What you should do >>
The lines below starting at the line containing "its request whether" and ending at the line containing "else s.pcEv p" are to be repeated exactly, with both ends kept and nothing else added.

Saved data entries
-- ==== Sys2Proof/Machine/Rings.lean ====
section
/-! DEFINITION. Submission rings, the fetch of bundles, pre-emption and resumption, telemetry (12 R327, 13 R339 to R370). -/
namespace Sys2Proof.Machine

/-- Ring `r` of partition `p`. -/
def State.sring (s : State) (p r : Nat) : SubRing := (s.part p).rings.get {} ⟨r, 0, 0⟩
/-- Set a ring. -/
def State.setSring (s : State) (p r : Nat) (x : SubRing) : State :=
  s.setPart p { s.part p with rings := (s.part p).rings.set {} ⟨r, 0, 0⟩ x }

/-- `HEAD`, `TAIL`, `PRIO`, `EN` of a ring. -/
def State.rHead (s : State) (p r : Nat) : Nat := s.fld F.SEP_RING_STAT_HEAD r p
def State.rTail (s : State) (p r : Nat) : Nat := s.fld F.SEP_RING_STAT_TAIL r p
def State.rPrio (s : State) (p r : Nat) : Nat := s.fld F.SEP_RING_CFG_PRIO r p
def State.rEn (s : State) (p r : Nat) : Bool := s.flag F.SEP_RING_CFG_EN r p

/-! ### Writes (R340, R341, R346, R348) -/

/-- What a write of SEP_RING_CFG does to a ring that ran or not before it; `wrote` tells that the write enables the byte of
`EN`.  Writing `EN` = 1 empties the ring, also one that runs; only a ring that was off leaves ERROR or FENCED by it (R340,
R345). -/
def State.ringEn (s : State) (p r : Nat) (was wrote : Bool) : State :=
  if s.rEn p r then
    (if wrote then
      ((s.setSring p r (if was then { s.sring p r with segs := [] } else {})).put F.SEP_RING_STAT_HEAD 0 r p).put
        F.SEP_RING_STAT_TAIL 0 r p
     else s)
  else if was then s.setSring p r {}
  else s

/-- `DB_DROP` (R341): a doorbell is discarded. -/
def State.dbDrop (s : State) (p r port : Nat) : State :=
  ((s.putFlag F.SEP_RING_STAT_DB_DROP true r p).perf p pfDB_DROP).pcEv p 0x02 lNote (0x7F0000001010 + 64 * r) 1 port

/-- The groups that hold tiles of a partition: a doorbell wakes them (03 Table 3-5). -/
def State.groupsOf (s : State) (p : Nat) : Nat := maskOf 8 fun g => (s.tilesOf p).any fun t => s.groupOf t == g

/-- Publish entries up to `tail` for tile `t`: the newest segment grows where it names the tile. -/
def publish (segs : List Seg) (t n : Nat) : List Seg :=
  match segs.reverse with
  | x :: r => if x.tile = t then (⟨t, x.count + n⟩ :: r).reverse else segs ++ [⟨t, n⟩]
  | [] => [⟨t, n⟩]

/-- A doorbell can be accepted (R341). -/
def State.dbOk (s : State) (p r t tail : Nat) : Bool :=
  let x := s.sring p r
  let d := (tail + ringMod - s.rHead p r) % ringMod
  s.rEn p r && !x.error && s.owns p t && d ≤ 2 ^ s.fld F.SEP_RING_CFG_SIZE r p &&
  (x.segs.length < 16 || x.segs.getLast?.any fun y => y.tile == t)

/-- The wake of a doorbell (03 R69, Table 3-5); a group whose idle timer expired in this decision tick keeps its request whether
or not doorbells wake (R78). -/
def State.dbWake (s : State) (p : Nat) : State :=
  let won := s.groupsOf p &&& s.pow.idleCut
  if s.flag F.AON_WAKE_CFG_DOORBELL_EN then
    let s1 := s.putBitOf F.AON_WAKE_SRC_SRC 3 true
    if s.flag F.AON_PIN_PHASE_HOLDUP then s1
    else s1.vatAsk.put F.AON_PD_REQ_TG_REQ (s.fld F.AON_PD_REQ_TG_REQ ||| s.groupsOf p)
  else s.put F.AON_PD_REQ_TG_REQ (s.fld F.AON_PD_REQ_TG_REQ ||| won)

/-- SEP_RING_DB (R341). -/
def State.doorbell (s : State) (p r t tail port : Nat) : State :=
  if s.rTail p r = tail then s
  else if s.dbOk p r t tail then
    let x := s.sring p r
    let n := (tail + ringMod - s.rTail p r) % ringMod
    ((s.setSring p r { x with segs := publish x.segs t n }).put F.SEP_RING_STAT_TAIL tail r p).dbWake p
  else s.dbDrop p r port

/-- `EN` of the completion ring goes from 0 to 1 (R346). -/
def State.cqEn (s : State) (p : Nat) (was : Bool) : State :=
  if s.flag F.SEP_CQ_CFG_EN 0 p && !was then
    let s1 := ((s.put F.SEP_CQ_PROD_RSV 0 0 p).put F.SEP_CQ_PROD_PROD 0 0 p).put F.SEP_CQ_CONS_CONS 0 0 p
    s1.setPart p { s1.part p with notified := 0, posted := [] }
  else s

/-- SEP_CQ_CONS (R348). -/
def State.cqCons (s : State) (p v port : Nat) : State :=
  let prod := s.fld F.SEP_CQ_PROD_PROD 0 p
  let left := (prod + ringMod - v) % ringMod
  if left ≤ 2 ^ s.fld F.SEP_CQ_CFG_SIZE 0 p then s.put F.SEP_CQ_CONS_CONS v 0 p
  else s.pcEv p 0x05 lNote 0x7F0000001218 1 port

/-- `CLEAR` of SEP_PC_PERF_CTL (R361). -/
def State.perfClear (s : State) (p : Nat) : State :=
  (List.range 12).foldl (fun a i => a.put F.SEP_PC_PERF_COUNT 0 i p) s

/-! ### Levels and pre-emption (R350 to R354, R363 to R366) -/

/-- Instructions in the Parlour or inbound buffer, or on their way between them. -/
def Tile.liveEnts (x : Tile) : List PEnt :=
  x.ents ++ x.back ++ (match x.loop with
    | some lb => lb.ent :: lb.body
    | none => []) ++ x.again ++ x.inb.flatten

/-- The level of a tile: none where it holds no instruction (R350). -/
def Tile.level (x : Tile) : Option Nat :=
  match x.liveEnts with
  | [] => none
  | e :: t => some (t.foldl (fun m y => max m y.lvl) e.lvl)

/-- What a pre-emption does with an issued instruction of a lower level (R351). -/
inductive Fate where
  | stays | cut | saved
  deriving DecidableEq, Repr

/-- The fate of an entry under a pre-emption to level `lvl`; `drop` tells `PCLASS` = 1 of a ring.  An issued control
instruction other than BAR is under way only where an XSIG waits for a power-up. -/
def fateOf (lvl : Nat) (drop : Nat → Bool) (e : PEnt) : Fate :=
  if lvl ≤ e.lvl then .stays
  else if !e.issued then .saved
  else if wOpc e.word = oBAR then .saved
  else if queueOf e.word = .control then (if drop e.ring && e.waits then .saved else .stays)
  else if drop e.ring then .saved
  else if wOpc e.word = oMPASS ∧ isWide (passOf e.word).fmt = true ∧ passDone e = false then .cut
  else .stays

/-- The entries that a pre-emption takes out of the Parlour, oldest first: those that are saved, and the followers of a pass among
them (R351, R332). -/
def preemptOut (fate : PEnt → Fate) : List PEnt → List PEnt → List PEnt
  | out, [] => out
  | out, e :: r => preemptOut fate (if fate e == .saved || out.any (follows e ·) then out ++ [e] else out) r

/-- The tile after a pre-emption to level `lvl` (R351). -/
def Tile.preempt (x : Tile) (lvl : Nat) (drop : Nat → Bool) : Tile :=
  let fate (e : PEnt) : Fate := fateOf lvl drop e
  let gone := preemptOut fate [] x.ents
  let out (e : PEnt) : Bool := gone.any fun m => m.ord == e.ord
  let lower (e : PEnt) : Bool := e.lvl < lvl
  let stopped := gone.filter (·.issued)
  let y := stopped.foldl Tile.quench x
  let ents := (y.ents.filter fun e => !out e).map fun e => if fate e = .cut then { e with cut := true } else e
  let ss := gone ++ y.back.filter lower
  let y1 := ss.foldl (fun (a : Tile) e => a.record e.lvl fun r => { r with ents := insOrd e.recorded r.ents }) y
  let y2 := match y.loop with
    | some lb => if lb.ent.lvl < lvl then { y1.record lb.ent.lvl (fun r => { r with loop := some lb }) with loop := none } else y1
    | none => y1
  let y3 := ((y.again ++ y.inb.flatten).filter lower).foldl (fun (a : Tile) e => a.record e.lvl fun r => { r with inb := r.inb ++ [e] }) y2
  { y3 with
    ents := ents
    back := y.back.filter fun e => !lower e
    again := y.again.filter fun e => !lower e
    inb := (y.inb.map fun b => b.filter fun e => !lower e).filter fun b => !b.isEmpty
    stop := match stopped.reverse with
      | e :: _ => ⟨e.ring, e.sub, 1, wOpc e.word, e.resumeRow⟩
      | [] => y.stop }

Expected answer >>
/-- The wake of a doorbell (03 R69, Table 3-5); a group whose idle timer expired in this decision tick keeps its request whether
or not doorbells wake (R78). -/
def State.dbWake (s : State) (p : Nat) : State :=
  let won := s.groupsOf p &&& s.pow.idleCut
  if s.flag F.AON_WAKE_CFG_DOORBELL_EN then
    let s1 := s.putBitOf F.AON_WAKE_SRC_SRC 3 true
    if s.flag F.AON_PIN_PHASE_HOLDUP then s1
    else s1.vatAsk.put F.AON_PD_REQ_TG_REQ (s.fld F.AON_PD_REQ_TG_REQ ||| s.groupsOf p)
  else s.put F.AON_PD_REQ_TG_REQ (s.fld F.AON_PD_REQ_TG_REQ ||| won)

/-- SEP_RING_DB (R341). -/
def State.doorbell (s : State) (p r t tail port : Nat) : State :=
  if s.rTail p r = tail then s
  else if s.dbOk p r t tail then
    let x := s.sring p r
    let n := (tail + ringMod - s.rTail p r) % ringMod
    ((s.setSring p r { x with segs := publish x.segs t n }).put F.SEP_RING_STAT_TAIL tail r p).dbWake p
  else s.dbDrop p r port

/-- `EN` of the completion ring goes from 0 to 1 (R346). -/
def State.cqEn (s : State) (p : Nat) (was : Bool) : State :=
  if s.flag F.SEP_CQ_CFG_EN 0 p && !was then
    let s1 := ((s.put F.SEP_CQ_PROD_RSV 0 0 p).put F.SEP_CQ_PROD_PROD 0 0 p).put F.SEP_CQ_CONS_CONS 0 0 p
    s1.setPart p { s1.part p with notified := 0, posted := [] }
  else s

/-- SEP_CQ_CONS (R348). -/
def State.cqCons (s : State) (p v port : Nat) : State :=
  let prod := s.fld F.SEP_CQ_PROD_PROD 0 p
  let left := (prod + ringMod - v) % ringMod
  if left ≤ 2 ^ s.fld F.SEP_CQ_CFG_SIZE 0 p then s.put F.SEP_CQ_CONS_CONS v 0 p
  else s.pcEv p 0x05 lNote 0x7F0000001218 1 port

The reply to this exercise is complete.